[Dataset records]
/-- The registers of the page of an offset take writes: the page is there, its island on, its block not in soft reset; context pages
are the manager's (R34-R38). -/
def Dev.pageUp (s : Dev) (off : Nat) : Bool :=
  match pageAt off with
  | some p => s.islOn p.isl && !s.rb (hdrPage off + R.ctl) 1 && (decide (off < 0x400000) || s.isMgr)
  | none => false

/-- Nothing is sent but to be said again: `t` is `s` with `l` put on the links and pins. -/
def Dev.says (s : Dev) (l : List Out) (t : Dev) : Prop := t = { s with out := l ++ s.out }

/-! ### Host commands -/

/-- Command `w` of opcode `op` stands alone at the front of context `c`'s queue at the manager and may start: the context is OPEN, SCHED is
up, its number is the next and no running command has it, its FENCE and its operand record are met (R84, R85). -/
structure Dev.Front (s : Dev) (c op : Nat) (w : List Word) : Prop where
  mgr : s.isMgr = true
  isOpen : s.ctxSt c = 1
  up : s.schedDown = false
  sq : (s.ctx c).sq = [w]
  fetched : (s.ctx c).sqIssued = (s.ctx c).sqTail
  op : hOp w = op
  next : s.seqDist c (hSeq w) = 1
  fresh : ∀ e ∈ (s.ctx c).run, e.seq ≠ hSeq w
  fence : hFence w = false ∨ (s.ctx c).run = []
  operand : hostOperand w = none ∨ (s.ctx c).opData ≠ none

/-- What a command's start and its end write: its context, the highest number, its entry of the sequence window. -/
def cmdParts (c : Nat) (w : List Word) : List Part :=
  [.ctx c, .reg (R.ctxSeqHigh c), .reg (R.ctxWinSeq c (hSeq w % 64)), .reg (R.ctxWinStatus c (hSeq w % 64)),
    .reg (R.ctxWinResult c (hSeq w % 64))]

/-- Command `w` has been taken from context `c`'s queue and has ended: its number is the highest, the window holds its result and its
status with VALID, and a completion waits, but for a SUCCESS under NO_CPL (R85, R88). -/
structure Dev.Done (s : Dev) (c : Nat) (w : List Word) (st : Status) (result : Nat) (t : Dev) : Prop where
  high : t.rn (R.ctxSeqHigh c) = hSeq w
  num : t.rn (R.ctxWinSeq c (hSeq w % 64)) = hSeq w
  status : t.reg (R.ctxWinStatus c (hSeq w % 64)) = Word.ofNat (st.code + 0x80000000)
  res : t.reg (R.ctxWinResult c (hSeq w % 64)) = Word.ofNat result
  sq : (t.ctx c).sq = []
  run : (t.ctx c).run = (s.ctx c).run
  fin : (t.ctx c).fin = (s.ctx c).fin ++ (if hNoCpl w = true ∧ st.nm = .success then []
    else [{ seq := hSeq w, result, cid := hCid w, status := st.code, orig := 0, irq := hIrq w }])

/-- Command `w` has been taken from context `c`'s queue and runs on. -/
def Dev.Started (t : Dev) (c : Nat) (w : List Word) : Prop :=
  (t.ctx c).sq = [] ∧ t.rn (R.ctxSeqHigh c) = hSeq w ∧ t.reg (R.ctxWinStatus c (hSeq w % 64)) = 0 ∧
    ∃ e ∈ (t.ctx c).run, e.seq = hSeq w ∧ e.words = w

/-- Every sector of DRAM holds a good code word and no injection is armed, so that a read finds no error and a write leaves none. -/
def Dev.Sound (s : Dev) : Prop := s.marks = [] ∧ s.rf R.rasInjCtl 0 2 = 0

/-- Releasing handle `h` for context `c` frees its buffer: the BPM is up, the handle valid, its count 1; nobody waits, and the buffer is of no
guarded class and without errors, so that nothing more follows (R129, R130, R408, R462). -/
structure Dev.Frees (s : Dev) (c h : Nat) : Prop where
  up : s.bpmDown = false
  noWait : s.bpm.waiters = []
  valid : s.hValid h = true
  may : s.poolMay (hPool h) c = true
  plain : guarded (s.poolCls (hPool h)) = false
  one : (s.buf (hPool h) (hIdx h)).count = 1
  clean : (s.buf (hPool h) (hIdx h)).poisoned = false
  sound : (s.buf (hPool h) (hIdx h)).bad = false

/-- The doorbells: 0 DB_SQ_TAIL, 1 DB_CQ_HEAD, 2 DB_EQ_HEAD, 3 DB_MQ_HEAD. -/
def dbRow (i : Nat) (src : Src) (c : Nat) (v : Word) (be : Nat) : Instr :=
  if i = 0 then .dbSqTail src c v be else if i = 1 then .dbCqHead src c v be
  else if i = 2 then .dbEqHead src c v be else .dbMqHead src c v be

/-! ### Core commands -/

/-- Program `p` of a route runs on core `k`. -/
structure Dev.Runs (s : Dev) (k : Nat) (p : Prog) : Prop where
  core : k < 16
  cur : s.prog k = some p
  route : p.route < 256
  st : p.st = .run
  up : s.blkRuns (corePage k 0) = true

/-- Command `w` of opcode `op` is next in the program of core `k` and may issue: nothing waits, its DEP is met, a slot is free
(R196-R198). -/
structure Dev.Next (s : Dev) (k op : Nat) (p : Prog) (w : List Word) : Prop extends s.Runs k p where
  noWait : p.wait = none
  goes : p.ending = false
  inside : p.pc < p.len
  sound : s.Sound
  fetched : w = wordsOf (s.bytes (p.image + p.off + 32 * p.pc) 32)
  op : cOp w = op
  dep : depOk p (cDep w) = true
  slot : p.slots < 64

/-- The same with fields in their listed ranges (R226). -/
structure Dev.Issues (s : Dev) (k op : Nat) (p : Prog) (w : List Word) : Prop extends s.Next k op p w where
  legal : ccmdBad w p.len (s.nlOf p.route) = false

/-- Command `c` answers with its own effect `P`, after which issue goes on on every core. -/
def Steps (c : Instr) (s : State) (P : Dev → Prop) : Prop := Answers c s fun t => ∃ d : Dev, t = d.pumpAll ∧ P d

/-- Command `c` stops program `p` of core `k` and faults its context with status `st` and DETAIL2 `d2`; `P` holds of the unit before. -/
def Stops (c : Instr) (s : State) (k : Nat) (p : Prog) (st : Status) (d2 : Nat) (P : Dev → Prop) : Prop :=
  Answers c s fun t => ∃ d : Dev, t = (d.ctxFault p.ctx st 0 d2 k).pumpAll ∧ (d.prog k).map (·.st) = some .stopped ∧
    d.rb (corePage k 0 + R.irqStat) 16 = true ∧ P d

/-- The row of a SEQ opcode. -/
def seqRow (op k : Nat) : Instr :=
  if op = 0x11 then .recv k else if op = 0x12 then .signal k else if op = 0x13 then .wait k else if op = 0x14 then .barrier k
  else if op = 0x20 then .loop k else if op = 0x21 then .branch k else if op = 0x22 then .timewait k else .end_ k

/-! ### Vector instructions -/

/-- Instruction `i` of opcode `op` is next in bank `bank` of core `k`, which serves command `o` of program `p` (R255). -/
structure Dev.Lanes (s : Dev) (k op bank : Nat) (p : Prog) (o : Op) (i : Nat) : Prop extends s.Runs k p where
  serves : p.lanes = some bank
  cmd : s.bankOp k bank p = some o
  instr : i = s.imem k (p.bankOf bank).pc
  op : vOp i = op
  vecUp : s.blkRuns (corePage k 2) = true

/-- Bank `b` comes to an instruction that is in its window, before the limit of a tile, and legal (R273). -/
def Dev.Comes (s : Dev) (k bank : Nat) (b : VBank) : Prop :=
  b.pc < 4096 ∧ (bank = 1 → b.entry ≤ b.pc ∧ b.pc ≤ b.entry + 511 ∧ b.n < 65536) ∧ vIllegal bank (s.imem k b.pc) = false

/-- Bank `c` is bank `b` one instruction on, at index `pc`, but for what a vector, a scalar and a predicate register hold. -/
structure VBank.Onward (b : VBank) (pc : Nat) (c : VBank) : Prop where
  pc : c.pc = pc
  n : c.n = b.n + 1
  on : c.on = b.on
  entry : c.entry = b.entry
  wait : c.wait = false

/-- Lane `l` of v[`d`] holds `g l` in `c`; every other lane and register is as in `b`. -/
def VBank.GetsLanes (b c : VBank) (d : Nat) (g : Nat → Word) : Prop :=
  (∀ n l, l < 64 → c.lane n l = if n = d then g l else b.lane n l) ∧ c.s = b.s ∧ c.p = b.p

/-- v[D] of instruction `i` gets `f l` on active lanes; the others keep their value, or become 0 with PZ (R256). -/
def VBank.GetsActive (b c : VBank) (i : Nat) (f : Nat → Word) : Prop :=
  b.GetsLanes c (vD i) fun l => if bitN (b.pr (vPred i)) l then f l else if vPz i then 0 else b.lane (vD i) l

_Task goal_: Begin with the first line of the data above and, please, print each line exactly until you have printed the line containing "match pageAt off with"; print nothing else.

_Answer for this exercise_:
/-- The registers of the page of an offset take writes: the page is there, its island on, its block not in soft reset; context pages
are the manager's (R34-R38). -/
def Dev.pageUp (s : Dev) (off : Nat) : Bool :=
  match pageAt off with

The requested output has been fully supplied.